Johns Hopkins has established a tent outside their facility for testing. This testing process begins with a series of screening questions to see if one is qualified to be tested. Jacob Lehman, a nurse technician in the Emergency Department describes, “The test originally started out at two nasal swabs, a throat swab to rule out the flu and test for COVID. Since [then,] they cut that down to only one nasal swab. Over the past couple of weeks, they have refined the testing process to where it’s no longer necessary to do the other swabs.” After these steps have been completed, the patient is sent home and will later receive their results via phone call. 

 

All Johns Hopkins employees are provided with proper personal protective equipment (PPE).

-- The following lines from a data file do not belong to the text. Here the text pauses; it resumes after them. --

/-- A frame in a wireless queue (08 R227, R233, 11 R336): queue class, allowed radios, body, launch and air time of one that names its launch, entry instant and lifetime
(elapsed), SN and PN once drawn, the frame whose A-MSDU it joined
(R226), the bytes encrypted into its cells (12 R359), attempts, the last radio and status, and the radio and launch that took it. -/
structure Frame where
  sid : Nat
  bss : Nat
  radios : Nat
  tid : Nat
  kind : Nat
  flags : Nat
  cmd : Option (Nat × Nat)
  body : List Byte
  launch : Nat
  air : Nat := 0
  enq : Nat
  enqNt : Nat := 0
  dram : Nat := 0
  life : Nat
  queue : Nat
  cells : Nat
  tenant : Nat
  src : Nat
  sn : Option Nat := none
  pn : Option Nat := none
  gen : Nat := 0
  joined : Option Nat := none
  sealed : List Byte := []
  attempts : Nat := 0
  lastRadio : Nat := 7
  lastStatus : Nat := 0
  taken : Option (Nat × LaunchOf) := none
deriving DecidableEq, Repr

/-- A Deterministic flow (08 R221), by radio × 64 + index; P and φ in units of 32 µs. -/
structure DetFlow where
  sid : Nat
  tid : Nat
  down : Bool
  period : Nat
  phase : Nat
deriving DecidableEq, Repr

/-- A user of a planned PPDU (08 R216): direction, RU, streams and target received power in dBm (free, R222), the status that
removed it, its frames. -/
structure PlanUser where
  sid : Nat
  down : Bool
  cls : Nat
  ru : Nat
  ss : Nat
  power : Int := 0
  status : Nat := 0
  frames : List Nat := []
deriving DecidableEq, Repr

/-- The precoder of one RU (07 R198): its precoding chain set, its users, and its weights per segment, a function of what it was formed
from. -/
structure RuPrecoder where
  set : List Nat
  sids : List Nat
  weights : List (BitVec 64)
deriving DecidableEq, Repr

/-- A planned PPDU (08 R216): its superframe's start and launch (full-width ns), region kind and class, length in slots,
users, t_e of its TB response and the durations of all three parts (free, R222), the plan it belongs to when two are held, entries fetched, own and foreign, null directions kept and their depth (dB), the power limit per chain (0.25 dBm) its precoder was
scaled to, the precoders of its RUs and their common scale factor, and whether it was cut, used and sent. -/
structure Ppdu where
  radio : Nat
  sf : Nat
  launch : Nat
  kind : Nat
  cls : Nat
  len : Nat
  users : List PlanUser
  te : Nat := 0
  dlDur : Nat := 0
  tbDur : Nat := 0
  baDur : Nat := 0
  staged : Bool := false
  fetched : List Nat := []
  fetchedNulls : List Nat := []
  fetchDone : Bool := false
  nulls : Nat := 0
  nullDepth : Nat := 0
  cap : Int := 0
  precoder : Option Nat := none
  precoders : List RuPrecoder := []
  scale : BitVec 32 := 0
  chains : Option (List Nat) := none
  cut : Bool := false
  used : Bool := false
  sent : Bool := false
deriving DecidableEq, Repr

/-- The MACs (08): stations by SID, frames by order of entry, flows, plans, per radio the superframes with a frozen plan,
the beacons sent in the present superframe and their air times, and its counts of late launches (and the first), timeout releases and
BlockAckReqs. -/
structure MacSt where
  stas : Tab Sta := []
  frames : Tab Frame := []
  nextFrame : Nat := 0
  flows : Tab DetFlow := []
  plan : Tab Ppdu := []
  nextPpdu : Nat := 0
  frozen : Tab Nat := []
  dual : List Nat := []
  beacons : Tab Nat := []
  beaconAir : Tab (List (Nat × Nat)) := []
  late : Tab (Nat × Nat) := []
  reorders : Tab Nat := []
  csi : Tab CsiEntry := []
deriving DecidableEq, Repr

/-- An entry of a schedule digest (09 R251): the sender's radio and channel, its window from S in ns, direction, users as
(SID, RU_SS). -/
structure DigestEntry where
  radio : Nat
  width : Nat
  centre : Nat
  punct : Nat
  start : Nat
  dur : Nat
  up : Bool
  users : List (Nat × Nat)
deriving DecidableEq, Repr

/-- Session states (09 R248), code 0 to 2. -/
inductive CstSession where
  | idle | joining | active
deriving DecidableEq, Repr

/-- What the constellation controller keeps per member (09 R240 to R257): session, its last attempt (elapsed), the last
accepted SEQ, the own HELLO's nonce and ephemeral key, both directions' keys, status and misses, the digest being
received for `partsFor`, the one accepted for it, the one of the present superframe, the stamps of the last message sent and of the last received, the S of
the last digest sent in the session, own transmit and receive stamps of
part 0 by S, alignment samples, and the length commit its latest accepted digest carries. -/
structure CstMember where
  session : CstSession := .idle
  tried : Nat := 0
  lastSeq : Option Nat := none
  nonce : List Byte := []
  eph : List Byte := []
  keyTx : List Byte := []
  keyRx : List Byte := []
  status : Nat := 1
  misses : Nat := 0
  peerHoldover : Bool := false
  partsFor : Nat := 0
  partCount : Nat := 0
  parts : Tab (List DigestEntry) := []
  fault : Option Nat := none
  next : List DigestEntry := []
  now : List DigestEntry := []
  sentAt : Option Nat := none
  heardAt : Option Nat := none
  sentSeq : Option Nat := none
  tx : Tab Nat := []
  rx : Tab Nat := []
  samples : List Int := []
  misaligned : Bool := false
  lenCommit : Option (Nat × Nat) := none
  pendCommit : Option (Nat × Nat) := none
deriving DecidableEq, Repr

/-- A foreign station's entry (09 R258), by member × 2^15 + SID × 4 + radio. -/
structure ForeignEntry where
  csi : CsiEntry
  rssi : Int
  updated : Nat
deriving DecidableEq, Repr

/-- The constellation controller (09): members by index, foreign entries, LEFT, the last result and rejection, members
already reported in the superframe, refusals per radio, the superframe a digest was sent and decided for, join time-outs, and the start of the HOLDOVER that ended
participation. -/
structure CstSt where
  members : Tab CstMember := []
  foreign : Tab ForeignEntry := []
  left : Bool := false
  result : Nat := 0
  lastReject : Nat := 0
  reported : List Nat := []
  refusals : Tab Nat := []
  sentFor : Nat := 0
  decidedFor : Nat := 0
  joinTimeouts : Nat := 0
  keepFor : Option Nat := none
deriving DecidableEq, Repr

/-- A frame waiting at a source FIFO of the packet path (11 R301): bytes from DA to the end of the payload, the UP key, the
tenant and station where the source gives them, and its receive stamp. -/
structure SrcFrame where
  bytes : List Byte
  up : Nat := 0
  tenant : Option Nat := none
  sid : Option Nat := none
  bss : Option Nat := none
  noLlc : Bool := false
  stamp : NT64 := 0
deriving DecidableEq, Repr

/-- Island states (10 R267), code 0 to 3. -/
inductive MeshState where
  | reset | alone | bridged | recovering
deriving DecidableEq, Repr

/-- Mesh receiver states (10 R274), code 0 to 3. -/
inductive MeshRx where
  | search | preamble | header | payload
deriving DecidableEq, Repr

/-- An accepted frame in the UP queue (10 R269, R270). -/
structure MeshUp where
  src : Nat
  stamp : Nat
  rssi : Nat
  info : Nat
  payload : List Byte
  mtUs : Nat
deriving DecidableEq, Repr

/-- What the island takes from a leaf's frame (10 R282): RHO in ppm, WUR, LISTEN_EXP, AGE, the SFD stamp (MT ns). -/
structure LeafInfo where
  rho : Nat
  wur : Bool
  listenExp : Nat
  age : Nat
  sfd : Nat
deriving DecidableEq, Repr

/-- A frame in the DOWN queue (10 R282 to R284, R294): lifetime from its entry (elapsed), its FC and STAMP once sent,
attempts, last obstacle, BSN of the last attempt, the slot (its start, MT ns) it was last sent in, when its node was woken (end of
the signal, MT ns), and how often a transmission of it fell into a realignment interval and completed LATE (R286). -/
structure MeshDown where
  dst : Nat
  payload : List Byte
  key : Nat
  ackReq : Bool
  wake : Bool
  enq : Nat
  lifeMs : Nat
  cmd : Option (Nat × Nat)
  leaf : Option LeafInfo := none
  fc : Option Nat := none
  stamp : Nat := 0
  attempts : Nat := 0
  obstacle : Nat := 0x54
  bsn : Nat := 0
  lastSlot : Option Nat := none
  woken : Option Nat := none
  late : Nat := 0
deriving DecidableEq, Repr

/-- A replay-cache entry (10 R278): expiry in MT ms. -/
structure ReplayEntry where
  src : Nat
  fc : Nat
  expiry : Nat
deriving DecidableEq, Repr

/-- A router neighbour (10 R284), by address: its last error (µs) and when (MT ns), the drift as Δe / Δt once LEARNED,
and its last frame (elapsed). -/
structure Router where
  err : Int
  at_ : Nat
  drift : Option (Int × Nat) := none
  heard : Nat
deriving DecidableEq, Repr

/-- A reply window (10 R282): node, when the next frame of it starts (MT ns), the FC to acknowledge until the ACK went, and
the frames it has sent. -/
structure MeshReply where
  node : Nat
  at_ : Nat
  ack : Option Nat
  sent : List Nat := []
deriving DecidableEq, Repr

/-- What the transmitter sends. -/
inductive MeshWhat where
  | beacon | ack (node : Nat) | data (id : Nat) | wake (wua cmd : Nat)
deriving DecidableEq, Repr

/-- A transmission in progress: its end (MT ns) and start (elapsed), and whether it belongs to a reply window. -/
structure MeshTx where
  what : MeshWhat
  endAt : Nat
  from_ : Nat
  reply : Bool
deriving DecidableEq, Repr

/-- A summary of a topic (10 R270). -/
structure Summary where
  count : Nat
  bytes : Nat
  first : NT64
  last : NT64
  minV : Nat
  maxV : Nat
deriving DecidableEq, Repr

Lehman is issued a powered air-purifying respirator (PAPR), which is a reusable hood with a breathing tube and a HEPA filter, that he sanitizes in between patients. In addition to the PAPR, Lehman mentions, “They give us extra emergency PPE to carry around on our person in the form of a fanny pack, equipped with a mask and a little hand sanitizer.”

 

Two of the three sections in the Emergency Department are sealed off for patients who are under observation of serious Coronavirus symptoms. Lehman adds, “When they are being transported through the hallways, we transport with a group of three people over six feet in front, behind, and to the sides, letting people know that there’s someone coming through so that they don’t come in close proximity to someone in the hallway.”

 

Additionally, Lehman talks about other patients in the hospital, “All patients, regardless of your admission reason, are screened for COVID through a series of questions,” and that, “Every patient regardless or not they have corona gets a mask when they first come in.” All elective procedures are canceled. 

 

Every day, the hospital is adapting to the new amount of Corona patients, “I heard from one of the attending physicians that it’s expected to last until the end of June, [that] is when we will start reopening stuff and back to normal essentially. But who knows if that will actually happen. It’s speculation, but from professionals.”

 

We can all do our part to help these medical professionals. Stay home! Remember, you’re not stuck at home, you’re safe at home.